I am new to DP problems, and I just can’t see why we are using DP in CHEFBR. I mean, doesn’t it look more like a Permutation and Combination question? Can someone please tell how they identified it to be a DP

# Why DP in CHEFBR?

**abbas**#2

You had to find the number of subsequences which which had balanced parenthesis.

Normally there are 2^N such subsequences, with n <= 100 it is impossible with brute fore

One thing to note about subsequence problem is that a subsequence from index 1 to k , where k < n, will be part of a sequence from 1 to n. i.e. It can be divided into sub problems which pretty much is the reason we use dp.

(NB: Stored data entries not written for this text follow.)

/-- Each clause: an instruction that writes no SB, one that appends, two that drain, two that prepend, one that empties. -/
theorem wit_BufferIsWrittenInThreeWaysOnly :
    writesSB .nop = false ∧ goes (exec .nop (holding [])) = true ∧
      goes (exec .append (presenting (cmdAppend [1, 0, 0xAB]) [])) = true ∧
      goes (exec .extract (standing (.extract true) [0xFF, 0xFF])) = true ∧
      goes (exec .delim (standing (.seekStart true) [0xFF, 0xFF])) = true ∧
      goes (exec .requeue (standing (.requeue true .uv [0, 0x47, 0, 0, 0, 0] [0xAA]) [])) = true ∧
      goes (exec .validate (standing (.validate true [0x41]) [])) = true ∧ goes (exec .reset (holding [0xFF])) = true := by decide

/-- A state in the middle of a POLL that meets the invariant. -/
theorem inv_standing : Inv (standing (.extract true) [0xFF, 0xFF, 0x41, 0xFF, 0xFF]) :=
  ⟨by decide, fun _ => rfl, trivial, (fun h => by cases h), fun _ => ⟨rfl, rfl⟩⟩

theorem wit_StepKeepsTheInvariant : ∃ s t, Inv s ∧ step s = .next t := by
  obtain ⟨t, h⟩ := exists_next (r := step (standing (.extract true) [0xFF, 0xFF, 0x41, 0xFF, 0xFF])) (by decide)
  exact ⟨_, t, inv_standing, h⟩

theorem wit_NoStepStops : ∃ s, Inv s := ⟨_, inv_standing⟩

theorem wit_DecodeOfEncodeIsTheInstruction :
    ParamsOk Params.default ∧ (Instr.decUnknown 0x61).wellFormed Params.default = true ∧
      Instr.decRain.wellFormed Params.default = true ∧ Instr.delim.wellFormed Params.default = true := by decide

theorem wit_EncodeOfDecodeIsTheWord :
    decode Params.default .command [0x0F, 0x00] = .ok (.reservedF, [0x00]) ∧
      decode Params.default .stream [0xFF, 0xFF] = .ok (.delim, []) ∧
      decode Params.default .frame [0xFF] = .ok (.decUnknown 0xFF, []) := by decide

end Sys2Proof.Tests
end

/-! PROOFS of the statements about the block's state (10_state.md): the inputs and OVF, SB and the overflow, and the invariant.
A property of a POLL is proved of each micro-operation and carried over by `poll_keeps`. -/

namespace Sys2Proof.Machine

/-! ## Instructions: the host commands, and what POLL keeps -/

section Instructions

variable {s t : State}

/-- The four host commands; no command in progress stands at one of them. -/
def isCommand : Instr → Bool
  | .nop | .append | .poll | .reset => true
  | _ => false

theorem current_not_command {i : Instr} (h : s.current = some i) : isCommand i = false := by
  unfold State.current at h
  split at h <;> cases h
  case h_10 kind _ _ _ => cases kind <;> rfl
  all_goals rfl

/-- The instructions that have only a refusal at the port (45_pipeline.md R108). -/
def isReserved (i : Instr) : Prop :=
  i ∈ ([.reserved9, .reservedA, .reservedB, .reservedC, .reservedD, .reservedE, .reservedF] : List Instr)

theorem reserved_inv {i : Instr} (hi : isReserved i) (h : exec i s = .next t) :
    s.micro = .idle ∧ t = s.respond .illegalCmd := by
  refine illegal_eq_next s ?_
  simp only [isReserved, List.mem_cons, List.not_mem_nil, or_false] at hi
  rcases hi with rfl | rfl | rfl | rfl | rfl | rfl | rfl <;> exact h

/-- What every instruction outside the host commands keeps, a POLL keeps. -/
theorem poll_keeps {P : State → Prop}
    (hexec : ∀ (i : Instr) (a b : State), isCommand i = false → P a → exec i a = .next b → P b)
    (hovf : s.ovfSet = true → P (s.respond .faultOverflow)) (hstart : P s.startPoll)
    (h : exec .poll s = .next t) : P t := by
  obtain ⟨_, ⟨ho, rfl⟩ | ⟨_, hrun⟩⟩ := poll_inv h
  · exact hovf ho
  · refine runMicro_keeps (fun a b ha hab => ?_) 4 hstart hrun
    cases hc : a.current with
    | none =>
      have hidle : a.micro = .idle := current_eq_none.1 hc
      simp only [microStep, hidle] at hab
      cases hab
      exact ha
    | some i => exact hexec i a b (current_not_command hc) ha (microStep_eq hc ▸ hab)

end Instructions

/-! ## Inputs and OVF -/

section InputsAndOvf

variable {s t : State}

/-- The inputs are as they were and a set OVF is still set. -/
def KeepsInputsAndOvf (s t : State) : Prop := KeepsInputs s t ∧ (s.ovf = true → t.ovf = true)

theorem KeepsInputsAndOvf.trans {a b c : State} (h : KeepsInputsAndOvf a b) (h' : KeepsInputsAndOvf b c) :
    KeepsInputsAndOvf a c := by
  obtain ⟨⟨h1, h2, h3⟩, h4⟩ := h
  obtain ⟨⟨h1', h2', h3'⟩, h4'⟩ := h'
  exact ⟨⟨h1'.trans h1, h2'.trans h2, h3'.trans h3⟩, h4' ∘ h4⟩

theorem keepsInputsAndOvf_goto (s : State) (m : Micro) : KeepsInputsAndOvf s (s.goto m) := ⟨⟨rfl, rfl, rfl⟩, id⟩

theorem keepsInputsAndOvf_respond (s : State) (c : StatusCode) : KeepsInputsAndOvf s (s.respond c) :=
  ⟨⟨rfl, rfl, rfl⟩, id⟩

theorem keepsInputsAndOvf_report (s : State) (sup : Bool) (fr : List Byte) (tr : Bool) (e : ValidationError) :
    KeepsInputsAndOvf s (s.report sup fr tr e) := by
  simp [KeepsInputsAndOvf, KeepsInputs]

theorem append_keepsInputsAndOvf (h : exec .append s = .next t) : KeepsInputsAndOvf s t := by
  obtain ⟨_, ⟨c, _, rfl⟩ | ⟨rfl, _⟩ | ⟨p, _, rfl⟩⟩ := append_inv h <;> simp [KeepsInputsAndOvf, KeepsInputs]

theorem delim_keepsInputsAndOvf (h : exec .delim s = .next t) : KeepsInputsAndOvf s t := by
  obtain ⟨_, _, ⟨_, rfl⟩ | ⟨_, _, rfl⟩⟩ | ⟨_, _, _, ⟨_, rfl⟩ | ⟨_, _, ⟨_, rfl⟩ | ⟨_, rfl⟩⟩⟩ := delim_inv h <;>
    simp [KeepsInputsAndOvf, KeepsInputs]

theorem requeue_keepsInputsAndOvf (h : exec .requeue s = .next t) : KeepsInputsAndOvf s t := by
  obtain ⟨_, _, _, _, _, ⟨_, rfl⟩ | ⟨_, _, rfl⟩⟩ | ⟨_, rfl⟩ := requeue_inv h <;>
    simp [KeepsInputsAndOvf, KeepsInputs]

theorem decUnknown_keepsInputsAndOvf {code : Byte} (h : exec (.decUnknown code) s = .next t) :
    KeepsInputsAndOvf s t := by
  obtain ⟨_, _, _, _, rfl⟩ := decUnknown_inv h
  exact keepsInputsAndOvf_report ..

theorem validateCheck_keepsInputsAndOvf {sup : Bool} {kind : DeviceKind} {fr : List Byte} {tr : Bool}
    (h : validateCheck sup kind fr tr s = .next t) : KeepsInputsAndOvf s t := by
  obtain ⟨_, _, ⟨_, rfl⟩ | ⟨_, _, _, ⟨_, rfl⟩ | ⟨_, rfl⟩⟩⟩ := validateCheck_inv h
  · exact keepsInputsAndOvf_report ..
  · exact keepsInputsAndOvf_report ..
  · exact keepsInputsAndOvf_goto ..

theorem validate_keepsInputsAndOvf (h : exec .validate s = .next t) : KeepsInputsAndOvf s t := by
  obtain ⟨sup, fr, _, ⟨_, rfl⟩ | ⟨code, _, ⟨_, hu⟩ | ⟨n, _, ⟨_, s1, hq, ⟨_, rfl⟩ | ⟨_, hc⟩⟩ | ⟨_, hc⟩⟩⟩⟩ |
    ⟨_, _, _, _, _, hc⟩ | ⟨_, rfl⟩ := validate_inv h
  · exact keepsInputsAndOvf_report ..
  · exact (keepsInputsAndOvf_goto ..).trans (decUnknown_keepsInputsAndOvf hu)
  · exact (keepsInputsAndOvf_goto ..).trans (requeue_keepsInputsAndOvf hq)
  · exact ((keepsInputsAndOvf_goto ..).trans (requeue_keepsInputsAndOvf hq)).trans (validateCheck_keepsInputsAndOvf hc)
  · exact (keepsInputsAndOvf_goto ..).trans (validateCheck_keepsInputsAndOvf hc)
  · exact validateCheck_keepsInputsAndOvf hc
  · exact keepsInputsAndOvf_respond ..

theorem extract_keepsInputsAndOvf (h : exec .extract s = .next t) : KeepsInputsAndOvf s t := by
  obtain ⟨_, s1, _, h1, ⟨_, rfl⟩ | ⟨_, h2⟩⟩ | ⟨_, rfl⟩ := extract_inv h
  · exact (keepsInputsAndOvf_goto ..).trans (delim_keepsInputsAndOvf h1)
  · exact ((keepsInputsAndOvf_goto ..).trans (delim_keepsInputsAndOvf h1)).trans (delim_keepsInputsAndOvf h2)
  · exact keepsInputsAndOvf_respond ..

theorem routine_keepsInputsAndOvf {i : Instr} (hi : isRoutine i) (h : exec i s = .next t) : KeepsInputsAndOvf s t := by
  obtain ⟨_, _, _, _, _, _, _, rfl⟩ := routine_inv hi h
  exact keepsInputsAndOvf_goto ..

/-- No micro-operation and no refused code writes an input or clears OVF (10_state.md R11, R15). -/
theorem exec_keepsInputsAndOvf_of_not_command {i : Instr} (hi : isCommand i = false) (h : exec i s = .next t) :
    KeepsInputsAndOvf s t := by
  cases i with
  | nop | append | poll | reset => cases hi
  | extract => exact extract_keepsInputsAndOvf h
  | delim => exact delim_keepsInputsAndOvf h
  | validate => exact validate_keepsInputsAndOvf h
  | requeue => exact requeue_keepsInputsAndOvf h
  | decUnknown code => exact decUnknown_keepsInputsAndOvf h
  | decode =>
    obtain ⟨_, _, _, _, _, _, _, rfl⟩ | ⟨_, rfl⟩ := decode_inv h
    · exact (keepsInputsAndOvf_goto ..).trans (keepsInputsAndOvf_goto ..)
    · exact keepsInputsAndOvf_respond ..
  | emit =>
    obtain ⟨_, _, rfl⟩ | ⟨_, rfl⟩ := emit_inv h
    · exact ⟨⟨rfl, rfl, rfl⟩, id⟩
    · exact keepsInputsAndOvf_respond ..
  | decRain | decThermo | decBaro | decUv | decAnemo | decClock =>
    exact routine_keepsInputsAndOvf (by simp [isRoutine]) h
  | reserved9 | reservedA | reservedB | reservedC | reservedD | reservedE | reservedF =>
    obtain ⟨_, rfl⟩ := reserved_inv (by simp [isReserved]) h
    exact keepsInputsAndOvf_respond ..

/-- RESET alone clears OVF (10_state.md R11); no instruction at all writes an input. -/
theorem exec_keepsInputsAndOvf {i : Instr} (hi : i ≠ .reset) (h : exec i s = .next t) : KeepsInputsAndOvf s t := by
  cases hc : isCommand i with
  | false => exact exec_keepsInputsAndOvf_of_not_command hc h
  | true =>
    cases i with
    | nop =>
      obtain ⟨_, rfl⟩ := nop_inv h
      exact keepsInputsAndOvf_respond ..
    | append => exact append_keepsInputsAndOvf h
    | poll =>
      exact poll_keeps (P := KeepsInputsAndOvf s)
        (fun _ _ _ hi ha hab => ha.trans (exec_keepsInputsAndOvf_of_not_command hi hab))
        (fun _ => keepsInputsAndOvf_respond ..) ⟨⟨rfl, rfl, rfl⟩, id⟩ h
    | reset => exact absurd rfl hi
    | _ => cases hc

end InputsAndOvf

/-- Settles O50: RESET writes the block's own state only, every other instruction keeps inputs and OVF together. -/
theorem instructionsKeepTheInputs : Obligations.InstructionsKeepTheInputs := by
  intro i s t h
  by_cases hi : i = .reset
  · subst hi
    obtain ⟨_, rfl⟩ := reset_inv h
    exact ⟨rfl, rfl, rfl⟩
  · exact (exec_keepsInputsAndOvf hi h).1

/-- Settles O7, by the three answers of APPEND: a status alone, OVF set, or bytes appended. -/
theorem appendLeavesEarlierBytes : Obligations.AppendLeavesEarlierBytes := by
  intro s t h
  have hin : KeepsInputs s t := (append_keepsInputsAndOvf h).1
  obtain ⟨_, ⟨c, _, rfl⟩ | ⟨rfl, _⟩ | ⟨p, _, rfl⟩⟩ := append_inv h
  · exact ⟨fun _ _ => rfl, hin, rfl, rfl, rfl⟩
  · exact ⟨fun _ _ => rfl, hin, rfl, rfl, rfl⟩
  · refine ⟨fun i hi => ?_, hin, rfl, rfl, rfl⟩
    have hb : s.sb[i]? = some s.sb[i] := List.getElem?_eq_getElem hi
    have hb' : (s.sb ++ p)[i]? = some s.sb[i] := by rw [List.getElem?_append_left hi, hb]
    exact (byteAt_ok hb').trans (byteAt_ok hb).symm

/-! ## What each instruction writes to SB -/

section Buffer

variable {s t : State}

theorem decUnknown_sb {code : Byte} (h : exec (.decUnknown code) s = .next t) : t.sb = s.sb := by
  obtain ⟨_, _, _, _, rfl⟩ := decUnknown_inv h
  exact State.report_sb ..

theorem validateCheck_sb {sup : Bool} {kind : DeviceKind} {fr : List Byte} {tr : Bool}
    (h : validateCheck sup kind fr tr s = .next t) : t.sb = s.sb := by
  obtain ⟨_, _, ⟨_, rfl⟩ | ⟨_, _, _, ⟨_, rfl⟩ | ⟨_, rfl⟩⟩⟩ := validateCheck_inv h
  · exact State.report_sb ..
  · exact State.report_sb ..
  · rfl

Another example of dp for sequence is LCS problem.

Hope this helps

**damn_me**#3

Think this manner: For DP to be applicable we need two things, Optimal substructure and overlapping subproblems. If we talk about optimal substructure, then finding the number of valid brackets in a range say `(i,j)`

, we need to find the summation and all permutations(with this i,j) of all valid brackets of the ranges that lie within (i,j). Thus, we can obtain Optimal solution for(i,j) by using optimal solutions to all the subranges. If we talk about overlapping property, lets say, a closing bracket of `ith`

value occurs at some index `k<j`

. We need optimal solution of `(k,j)`

for our calculation. This subproblem may be required for some other `(i',j')`

calculation when `a[i']=a* and i'<j`

. Hence, the two conditions satisy and we can now apply DP.

Yes, it looks like PnC problem but we still need to see whether we can actually use it. I tried that also, but couldn’t get 100 points during the contest. Here is my solution based on the DP explained in editorial. Even I was applying DP wrong way during the contest but got the mistake now.

Hope it clears!!

Permutation and combination isn’t mutually exclusive with dp. In fact, both of them go well along each other very often.

It occurred as dp to me because I could use the previously computed result for a range to compute a new result. However I used a combined dp + recursive approach (which is not really a good idea). To give a vague idea of what i used-

solve(left,right){

…

for each pair i,j

dp[i,j] = dp[i-1]*solve(i+1,j-1)

…

}

Idea = To form a subset having i,j bracket,we can choose either one of the subsets to its left or one of the subsets completely in the center or both.

This wasnt very efficient and there are more efficient ways but this was very intuitive and passed with a couple of optimizations.